Après l’adoption cet hiver d’un quasi-moratoire sur l’exploration de l’uranium dans la région de Sept-Îles, et toujours dans l’espoir qu’un BAPE sur cette filière à la grandeur du Québec soit institué, les Innus de Uashat-mak-Mani-Utenam ont appris en mars dernier l’émission par le ministre Claude Béchard de 4 permis d’exploration pour l’uranium.

L’exploration n’a de raison qu’une éventuelle exploitation. Quand les experts de la santé et de la géologie s’entendent sur les risques de contamination des sols, des nappes phréatiques et des populations locales, mais que l’exploration est encouragée par le Ministère des ressources naturelles et de la faune, il y a de quoi être perplexe.

Le 29 mars dernier, à l’initiative du collectif SISUR (Sept-Îles sans uranium ) l’opposition a pris la forme d’une oeuvre d’art engagée : une occupation du lac Kashiwiss, source d’eau potable locale et près de laquelle le forage exploratoire d’uranium aura lieu. Le but : rappeler aux Ministères comme aux promoteurs, qui sont les habitant·e·s de ce territoire et dont la santé dépend de son intégrité, plutôt que pour faire des profits à distance.

L’art-action, réalisée avec le soutien de l’Institut culturel éducatif Montagnais (ICEM), est une idée et réalisation de Marc Fafard, activiste et éducateur populaire, en collaboration avec Johanne Roussy, artiste et enseignante, tous deux impliqués dans la sauvegarde des écosystèmes et cultures locales.

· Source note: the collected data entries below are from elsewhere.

/-- A context ends with a remote failure that this package reports. (DEDUCED, log 68.) -/
def State.lostEntries (s : State) (c : Nat) : State :=
  let live := decide ((s.ctx c).st ≠ .idle ∧ (s.ctx c).st ≠ .fault)
  let s := if live then s.updCtx c fun x => { x with pestat := BitVec.ofNat 64 (4 * 2 ^ 24 + s.ownPkg % 64 * 2 ^ 8) } else s
  s.ctxFault c

/-- The queue region is lost: its entries are, and the contexts that had one there end with `PESTAT.CODE` 4 (R395). (DEDUCED, log 68.) -/
def State.loseRegion (s : State) : State :=
  let held := (s.pe.virt ++ s.pe.transit).flatMap (·.2) ++ s.pe.streams.flatMap fun x => x.2.detours
  let ctxs := sortN ((held.map fun e => e.ctx).filter fun c => Nat.blt c Config.numContexts)
  let cut (c : Option Cur) : Option Cur :=
    match c with
    | some x => match x.key with
      | .resp _ => some x
      | _ => none
    | none => none
  let s : State := { s with pe := { s.pe with
    pevqAct := false, virt := [], transit := []
    streams := s.pe.streams.map fun x => (x.1, { x.2 with cur := cut x.2.cur, detours := [] }) } }
  ctxs.foldl State.lostEntries s

/-- A page, or for an aperture some member of it, lies in a die's home range. -/
def Page.inHome (p : Page) (die : Nat) : Bool :=
  let hit (e : BitVec 64) : Bool := overlap (pagePA e) (pageSize e) (die * Config.homeSize) Config.homeSize
  if pageAper p.entry then p.members.any hit else hit p.entry

/-- An excluded die's home range is unmapped: no context keeps a page in it, nor an aperture with a member in it (R434). (DEDUCED,
log 65.) -/
def State.unmapHome (s : State) (die : Nat) : State :=
  (s.ctxs.flatMap fun c => (c.2.pages.filter fun p => p.2.inHome die).map fun p => (c.1, p)).foldl
    (fun s x => s.dropPage x.1 x.2.1 x.2.2) s

/-- A die leaves service while the package runs (R443): a queue region in its home range is lost, every context with a block on
the die ends, and the home range is unmapped (R395, R434). (DEDUCED, log 68.) -/
def State.dieOut (s : State) (die : Nat) : State :=
  if s.mc.out.contains die then s
  else
    let s := if s.pe.pevqAct && overlap s.pe.regionBase s.pe.regionSize (die * Config.homeSize) Config.homeSize then s.loseRegion else s
    let s := (s.contextsAt fun k => decide (dieOf k = die)).foldl State.ctxFault s
    ((s.updMc fun h => h.exclude [die]).eventIrq).unmapHome die

/-- TEMP_SAMPLE: a core's temperature is measured (R143, R442, R443). (DEDUCED, log 68.) -/
def execTempSample (core : Nat) (temp : BitVec 8) (s : State) : Host.Outcome State Fault Refusal :=
  .next (if Config.numCores ≤ core then s
    else
      let s := s.updMc fun h => h.setTemp core temp
      if 125 ≤ degrees temp then s.dieOut (dieOf core) else s)

/-- `CLKSTEP` of a die after 100 microseconds at the temperatures measured and the power drawn. -/
def Health.nextStep (h : Health) (die : Nat) : Nat :=
  let k := mget 0 h.clkstep die
  let temps := (h.temps.filter fun t => decide (dieOf t.1 = die)).map fun t => degrees t.2
  let power := Nat.blt 12500 (4 * h.pkgw.toNat)
  if power || temps.any fun t => decide (105 ≤ t) then min 8 (k + 1)
  else if temps.all fun t => decide (t < 100) then k - 1
  else k

/-- THROTTLE_STEP: every 100 microseconds, with the power that the package draws (R443, R445). (DEDUCED, log 68.) -/
def execThrottleStep (die : Nat) (pkgw : BitVec 16) (s : State) : Host.Outcome State Fault Refusal :=
  .next (if 64 ≤ die ∨ s.ns < mget 0 s.mc.clkNs die + 100000 then s
    else
      let s := s.updMc fun h => { h with pkgw := pkgw }
      s.updMc fun h => { h with clkstep := mput h.clkstep die (h.nextStep die), clkNs := mput h.clkNs die s.ns })

/-- DROOP_EVENT (R141, R442). -/
def execDroopEvent (die : Nat) (s : State) : Host.Outcome State Fault Refusal :=
  .next (if 64 ≤ die then s
    else s.updMc fun h =>
      { h with droops := mput h.droops die (min 65535 (mget 0 h.droops die + 1)), droopNs := mput h.droopNs die s.ns })

/-- CORE_FAULT: a core is removed as faulty (R444). -/
def execCoreFault (core : Nat) (s : State) : Host.Outcome State Fault Refusal :=
  .next (if Config.numCores ≤ core ∨ s.mc.faulty.contains core = true then s
    else
      let s := (s.contextsAt fun k => decide (k = core)).foldl State.ctxFault s
      (s.updMc fun h => { h with faulty := insertN core h.faulty }).eventIrq)

/-! ### Power (R445) and Function Level Reset (R446) -/

/-- UNDERVOLTAGE: a sample of the busbar voltage; below 46 V for a millisecond, every context ends and the package is held in
reset. (DEDUCED, log 68.) -/
def execUndervoltage (vin : Byte) (s : State) : Host.Outcome State Fault Refusal :=
  .next (if 4 * 46 ≤ vin.toNat then s.updMc fun h => { h with vin := vin }
    else
      let s := (s.ctxs.map (·.1)).foldl State.ctxFault s
      { s with cal := Calendar.reset }.updMc fun h => { h with vin := vin, held := true })

/-- POWER_RESTORE: at least 48 V for 10 milliseconds releases the reset. (DEDUCED, log 66.) -/
def execPowerRestore (vin : Byte) (s : State) : Host.Outcome State Fault Refusal :=
  .next (if !s.mc.held || Nat.blt vin.toNat (4 * 48) then s
    else s.cold.updMc fun h => { h with vin := vin })

/-- A package held in reset takes no move but the one that releases it (R445). -/
def State.heldFrom (s : State) (a : Act) : Bool :=
  s.mc.held && match a with
    | .event (.powerRestore _) => false
    | _ => true
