/-- R277, R278, R91, R110: LD and LDG: when the record can be used and no lane traps, a lane's value is 0 out of bounds, and else
the bytes that its lookup finds; a lane that reads global memory makes the instruction a long-latency producer, and a plain one is
read there later; else the values are there at once. Memory does not change but by what an acquire lets happen and by the race log.
(When a plain load reads, and which clean copies and old bytes an acquire keeps from the wave, are the model's choice, log 28, 29.) -/
def Obligations.LoadsComplete : Prop :=
  ∀ (x : FM) (s s1 s2 : State) (r : Run) (w : WaveId) (ms : List Nat) (b rows : Nat),
    let rec_ := s.record w.blk x.tr.toNat
    Operand.ofCode x.d = .vec b → b + Ty.regs x.hd.ty ≤ 768 →
    (let u : Use := { rds := [Rd.vs 1 x.a .n32], dst := some (Dst.vd x.d x.hd.ty), k := 0 }
     let y := s.site (.ld x) r w ms
     let acq := acqScope x.ord (scopeOf x.scope rec_)
     let elem := fun l => elementAt rec_ rows (elemBytes x.hd.ty) (laneIndex (s.value w u []) x.ofs l)
     let run := loads s2 w x.hd.ty acq (hintOf x.hint rec_) elem y.lanes
     Runs s s1 (.ld x) r w ms u → (s.prepared s1 y u).openRecord y x.tr.toNat rec_ x.hd.ty .load = .ok rows s2 →
       run.trap = none →
         ∃ t, exec (.ld x) s = .next t ∧ Loaded t w x.hd.ty b run ∧
           LoadRun s2 t w x.hd.ty acq (hintOf x.hint rec_) elem y.lanes run ∧ (recBmode rec_ ≠ 3 → SameMemory s s2) ∧ WentOn t y ∧
           Keeps s s1 t y u (fun m => b ≤ m ∧ m < b + Ty.regs x.hd.ty) noReg 0) ∧
    (let u : Use := { rds := [Rd.pair 1 x.a true], dst := some (Dst.vd x.d x.hd.ty), k := 0 }
     let y := s.site (.ldg x) r w ms
     let acq := acqScope x.ord (scopeOf x.scope rec_)
     let elem := fun l => Elem.at_ (laneAddr (s.value w u []) x.ofs l)
     let run := loads (s.prepared s1 y u) w x.hd.ty acq (hintOf x.hint rec_) elem y.lanes
     Runs s s1 (.ldg x) r w ms u → badScope x.scope rec_ = false → run.trap = none →
         ∃ t, exec (.ldg x) s = .next t ∧ Loaded t w x.hd.ty b run ∧
           LoadRun (s.prepared s1 y u) t w x.hd.ty acq (hintOf x.hint rec_) elem y.lanes run ∧
           SameMemory s (s.prepared s1 y u) ∧ WentOn t y ∧
           Keeps s s1 t y u (fun m => b ≤ m ∧ m < b + Ty.regs x.hd.ty) noReg 0)

/-- R277, R278, R109: ST and STS: when the record can be used, the release that the write is has been made, and no lane traps,
memory holds what the lanes' stores, in ascending order, give; no register changes. -/
def Obligations.StoresComplete : Prop :=
  ∀ (x : FM) (s s1 s2 s3 : State) (r : Run) (w : WaveId) (ms : List Nat) (rows : Nat),
    let rec_ := s.record w.blk x.tr.toNat
    let own := relScope x.ord (scopeOf x.scope rec_)
    (let u : Use := { rds := [Rd.vs 1 x.a .n32, Rd.vs 2 x.b x.hd.ty], dst := none, k := 0 }
     let y := s.site (.st x) r w ms
     let run := stores s3 w x.hd.ty own (s.value w u [] 2)
       (fun l => elementAt rec_ rows (elemBytes x.hd.ty) (laneIndex (s.value w u []) x.ofs l)) y.lanes
     Runs s s1 (.st x) r w ms u → (s.prepared s1 y u).openRecord y x.tr.toNat rec_ x.hd.ty .store = .ok rows s2 →
       s2.release y (s2.releaseWave y own) = .ok s3 → run.trap = none →
         ∃ t, exec (.st x) s = .next t ∧ SameMemory run.s t ∧ WentOn t y ∧ Keeps s s1 t y u noReg noReg 0) ∧
    (let u : Use := { rds := [Rd.pair 1 x.a true, Rd.vs 2 x.b x.hd.ty], dst := none, k := 0 }
     let y := s.site (.sts x) r w ms
     let run := stores s3 w x.hd.ty own (s.value w u [] 2) (fun l => .at_ (laneAddr (s.value w u []) x.ofs l)) y.lanes
     Runs s s1 (.sts x) r w ms u → badScope x.scope rec_ = false →
       (s.prepared s1 y u).release y ((s.prepared s1 y u).releaseWave y own) = .ok s3 → run.trap = none →
         ∃ t, exec (.sts x) s = .next t ∧ SameMemory run.s t ∧ WentOn t y ∧ Keeps s s1 t y u noReg noReg 0)

/-- The place of a lane's store, none out of bounds. -/
def Sys2Proof.Claims.storePlace (s : State) (u : ThreadId) (e : Elem) : Option Place :=
  match e with
  | .at_ ga => (match s.resolve u ga .store with | .ok p => some p | .error _ => none)
  | _ => none

/-- R88, R91, R277, R278: a plain ST or STS while level 0 has room for the sectors of its lanes: the wave reads every byte
outside the lanes' places as before, and a byte of a lane's place, where no later lane stores over it, as that of the lane's
value. Home memory, the records and the scratchpads are as the record's checks leave them (R267; as they were, for a record
without a count, and where no access is written to the race log). -/
def Obligations.StoresTouchOnly : Prop :=
  ∀ (x : FM) (i : Instr) (u : Use) (elem : Nat → Elem) (s s1 s2 : State) (r : Run) (w : WaveId) (ms : List Nat),
    let y := s.site i r w ms
    let rec_ := s.record w.blk x.tr.toNat
    let n := elemBytes x.hd.ty
    let place (l : Nat) : Option Place := Sys2Proof.Claims.storePlace s2 (w.thread l) (elem l)
    ((i = .st x ∧ u = { rds := [Rd.vs 1 x.a .n32, Rd.vs 2 x.b x.hd.ty], dst := none, k := 0 } ∧
        ∃ rows, (s.prepared s1 y u).openRecord y x.tr.toNat rec_ x.hd.ty .store = .ok rows s2 ∧
          elem = fun l => elementAt rec_ rows n (laneIndex (s.value w u []) x.ofs l)) ∨
      (i = .sts x ∧ u = { rds := [Rd.pair 1 x.a true, Rd.vs 2 x.b x.hd.ty], dst := none, k := 0 } ∧
        s2 = s.prepared s1 y u ∧ badScope x.scope rec_ = false ∧ elem = fun l => .at_ (laneAddr (s.value w u []) x.ofs l))) →
    Runs s s1 i r w ms u → x.ord = 0 → (∀ l ∈ y.lanes, (s.thread (w.thread l)).fence = none) →
    (stores s2 w x.hd.ty none (s.value w u [] 2) elem y.lanes).trap = none →
    (s.wave w).lvl0.length + y.lanes.length ≤ Config.lvl0Max → Sys2Proof.Claims.Unlogged s2 w .store elem y.lanes →
      (i = .sts x ∨ recBmode rec_ ≠ 3 → Sys2Proof.Claims.SameMemory s s2) ∧
      ∃ t, exec i s = .next t ∧ t.mem = s2.mem ∧ t.recs = s2.recs ∧ (∀ b, (t.blk b).scratch = (s2.blk b).scratch) ∧
        (∀ q : Loc, (∀ l ∈ y.lanes, ∀ p, place l = some p → q ∉ p.loc.span n) →
          t.lookup w 0 false q = s2.lookup w 0 false q) ∧
        ∀ l ∈ y.lanes, ∀ p, place l = some p → ∀ j < n,
          (∀ k ∈ y.lanes, l < k → ∀ p', place k = some p' → p.loc.plus j ∉ p'.loc.span n) →
            t.lookup w 0 false (p.loc.plus j) = nth 0 (toBytes n (s.value w u [] 2 l)) j

/-- R280, R116, R117: ATOM and RED: the wave commits the sectors that its lanes name, makes the release, and the lanes' operations
happen one after another, each as one step; ATOM's results are the old values, of a long-latency producer at a scope above `.wav`.
(That the operations happen at issue, and what an acquire keeps from the wave, are the model's choice, log 35, 28, 29.) -/
def Obligations.AtomicsComplete : Prop :=
  ∀ (x : FM) (s s1 s2 s3 s4 : State) (r : Run) (w : WaveId) (ms : List Nat) (b rows : Nat),
    let rec_ := s.record w.blk x.tr.toNat
    let sc := scopeOf x.scope rec_
    let elem := fun (u : Use) l => elementAt rec_ rows (elemBytes x.hd.ty) (laneIndex (s.value w u []) x.ofs l)
    (let u : Use := { rds := atomRds x, dst := some (Dst.vd x.d x.hd.ty), k := 0 }
     let y := s.site (.atom x) r w ms
     let run := atomics s3 w x sc (s.value w u []) (elem u) y.lanes
     Runs s s1 (.atom x) r w ms u → Operand.ofCode x.d = .vec b → b + Ty.regs x.hd.ty ≤ 768 →
       (s.prepared s1 y u).openRecord y x.tr.toNat rec_ x.hd.ty .atomic = .ok rows s2 →
       s2.commitSecs w sc (s2.namedSecs w y.lanes (elem u)) = some s4 →
       s4.release y (s4.releaseWave y (relScope x.ord sc)) = .ok s3 → run.trap = none →
         ∃ t, exec (.atom x) s = .next t ∧ SameMemory (acquired run.s w (acqScope x.ord sc)) t ∧
           (∀ a, acqScope x.ord sc = some a → Acquired t w a) ∧ WentOn t y ∧
           Keeps s s1 t y u (fun m => b ≤ m ∧ m < b + Ty.regs x.hd.ty) noReg 0 ∧
           if sc = 0 then Stands t w x.hd.ty b run.vals
           else Produces t w .atomic x.hd.ty b (run.vals.map fun v => (v.1, .known v.2))) ∧
    (let u : Use := { rds := atomRds x, dst := none, k := 0 }
     let y := s.site (.red x) r w ms
     let run := atomics s3 w x sc (s.value w u []) (elem u) y.lanes
     Runs s s1 (.red x) r w ms u → (s.prepared s1 y u).openRecord y x.tr.toNat rec_ x.hd.ty .atomic = .ok rows s2 →
       s2.commitSecs w sc (s2.namedSecs w y.lanes (elem u)) = some s4 →
       s4.release y (s4.releaseWave y (relScope x.ord sc)) = .ok s3 → run.trap = none →
         ∃ t, exec (.red x) s = .next t ∧ SameMemory (acquired run.s w (acqScope x.ord sc)) t ∧
           (∀ a, acqScope x.ord sc = some a → Acquired t w a) ∧ WentOn t y ∧
           Keeps s s1 t y u noReg noReg 0)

Le Conseil des Aîné·e·s de Uashat-mak-Mani-Utenam a jugé l’action suffisamment puissante, tant dans sa pertinence physique (occuper le lac Kashiwiss) que sa portée spirituelle, pour y dépêcher un Shaman.

Dans le Tipi construit la veille au centre du symbole nucléaire tracé sur le lac, le Shaman a procédé à la cérémonie officielle donnant le coup d’envoi à l’action. La cérémonie, menée au son du tambour et faisant appel aux traditions du Nitassinan, a intégré les quatre couleurs des peuples humains, pour signifier l’interdépendance de toute l’humanité avec la Nature, au moyen de bannières colorées qui ont servi ensuite à diriger les acteurs durant la chorégraphie.

Une action d’envergure pour une mobilisation d’envergure

Un convoi de près de 250 motoneiges a pris le départ à Mani-Utenam pour le trajet d’une heure vers le lac Kashiwiss. Là, 130 motoneiges et leurs pilotes ont participé à l’oeuvre. Un hélicoptère, nolisé pour filmer l’action vue du ciel, a servi aussi a amener les journalistes et émissaires de l’ONF la visionner dans son ensemble.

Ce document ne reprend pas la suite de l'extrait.